SOURCE DATA:
━━━

theorem covers_execSetupLoadEnd {host : List HostWrite} {ok : Bool} {s t : State} (hquiet : quietWhenOff s)
    (hs : Covers s.cq s.holders) (h : execSetupLoadEnd host ok s = .next t) : Covers t.cq t.holders := by
  rcases execSetupLoadEnd_ends h with rfl | ⟨u, hended, hwriter, hload⟩
  · exact hs
  · have hstanding : u.standing = s.standing :=
      State.standing_congr (State.transfers_congr hended.channels) (by rw [hwriter]) (by rw [hended.map])
    have hu : Covers u.cq u.holders :=
      LeavesCqs.covers_of_same (.of_blocks (by rw [hwriter]) (by rw [hended.ringManager])) hs (State.transfers_congr hended.channels)
        (by rw [hwriter]) (by rw [hended.map])
    rcases hload with rfl | ⟨hpart, b, rfl⟩
    · exact hu
    · rcases u.loadBlock_cases b with ⟨e, he⟩ | ⟨-, he⟩ <;> rw [he]
      · exact hu
      · exact covers_finishLoad b (hstanding.trans ((quietWhenOff_iff s).1 hquiet (.inr hpart)).2)

/-- R162, R175: after a reset every completion ring is empty. -/
theorem covers_resetBlocks (s : State) (c : ControlUnit) {m : MapUnit} (hm : m.pendingSwitch = none) :
    Covers (s.resetBlocks c m).cq (s.resetBlocks c m).holders := by
  have hring (r : RingId) : (s.resetBlocks c m).ring r = Ring.reset := PerRing.get_all ..
  have hcq (q : CqId) : (s.resetBlocks c m).cq q = CompletionRing.reset := PerCq.get_all ..
  rw [State.holders_eq_nil ((State.standing_eq_nil_iff _).2 ⟨rfl, rfl, hm⟩) fun r => by rw [hring]; rfl]
  exact .empty (fun q => by rw [hcq]; rfl) (fun q => by rw [hcq]; rfl)

/-! ## Every command -/

theorem exec_covers {c : Instr} {s t : State} (hbinding : CountsBindings s.map s.bindings) (hquiet : quietWhenOff s)
    (hs : Covers s.cq s.holders) (h : exec c s = .next t) : Covers t.cq t.holders := by
  cases c with
  | powerOnReset | softReset =>
    cases h
    exact covers_resetBlocks _ _ rfl
  | setupLoadEnd host ok => exact covers_execSetupLoadEnd hquiet hs h
  | mailboxFault => exact covers_execMailboxFault hs h
  | examination =>
    cases h
    split
    · exact hs
    · exact covers_examine hs hbinding.pending
  | handOff c =>
    have hleaves : LeavesCqs s t := exec_leavesCqs (c := .handOff c) rfl h
    rcases execHandOff_cases h with rfl | ⟨x, e, hx, rfl⟩
    · exact hs
    · exact hleaves.covers hs (State.handOff_holders hbinding e hx).subperm
  | flushDisposal r => exact covers_execFlushDisposal hs h
  | completionWrite result => exact covers_execCompletionWrite hs h
  | post r tail => exact covers_execPost hs h
  | ack c head => exact covers_execAck hs h
  | _ =>
    exact (exec_leavesCqs rfl h).covers_of_same hs (exec_transfers_kept rfl h) (exec_postQueue_kept rfl h)
      (by rw [exec_map_kept rfl h])

/-- Settles O57: each command moves records with the reservations they hold, takes a reservation only where there is room, and writes a
record only into a slot reserved for it. -/
theorem reservationLawKept : Obligations.ReservationLawKept := by
  intro s t hbinding hs h
  have hboth := step_keeps (P := fun s => bindingLaw s ∧ reservationLaw s) (fun _ _ hs => hs) (fun c s t hs h => ?_) s t ⟨hbinding, hs⟩ h
  · exact hboth.2
  · obtain ⟨hbinding, hlaw⟩ := hs
    have hkept := exec_bindingLaw c s t hbinding h
    obtain ⟨hquiet, -, hcovers⟩ := (reservationLaw_iff s).1 hlaw
    exact ⟨hkept, (reservationLaw_iff t).2 ⟨exec_quietWhenOff hquiet h, ((bindingLaw_iff t).1 hkept).pending,
      exec_covers ((bindingLaw_iff s).1 hbinding) hquiet hcovers h⟩⟩

end Sys2Proof.Machine

/-! What a written record does to its ring and to the coalescing of its completion ring, as whole-state equations (R69, R75, R151,
R156). -/

namespace Sys2Proof.Machine

/-! ## The ring of the record (R69, R75) -/

theorem State.setRing_setRing (s : State) (r : RingId) (g g' : Ring) : (s.setRing r g).setRing r g' = s.setRing r g' := by
  cases r <;> rfl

━━━

TASK BRIEF: From the listing above, return every line that contains the word "host".

SOLUTION:
theorem covers_execSetupLoadEnd {host : List HostWrite} {ok : Bool} {s t : State} (hquiet : quietWhenOff s)
    (hs : Covers s.cq s.holders) (h : execSetupLoadEnd host ok s = .next t) : Covers t.cq t.holders := by
  | setupLoadEnd host ok => exact covers_execSetupLoadEnd hquiet hs h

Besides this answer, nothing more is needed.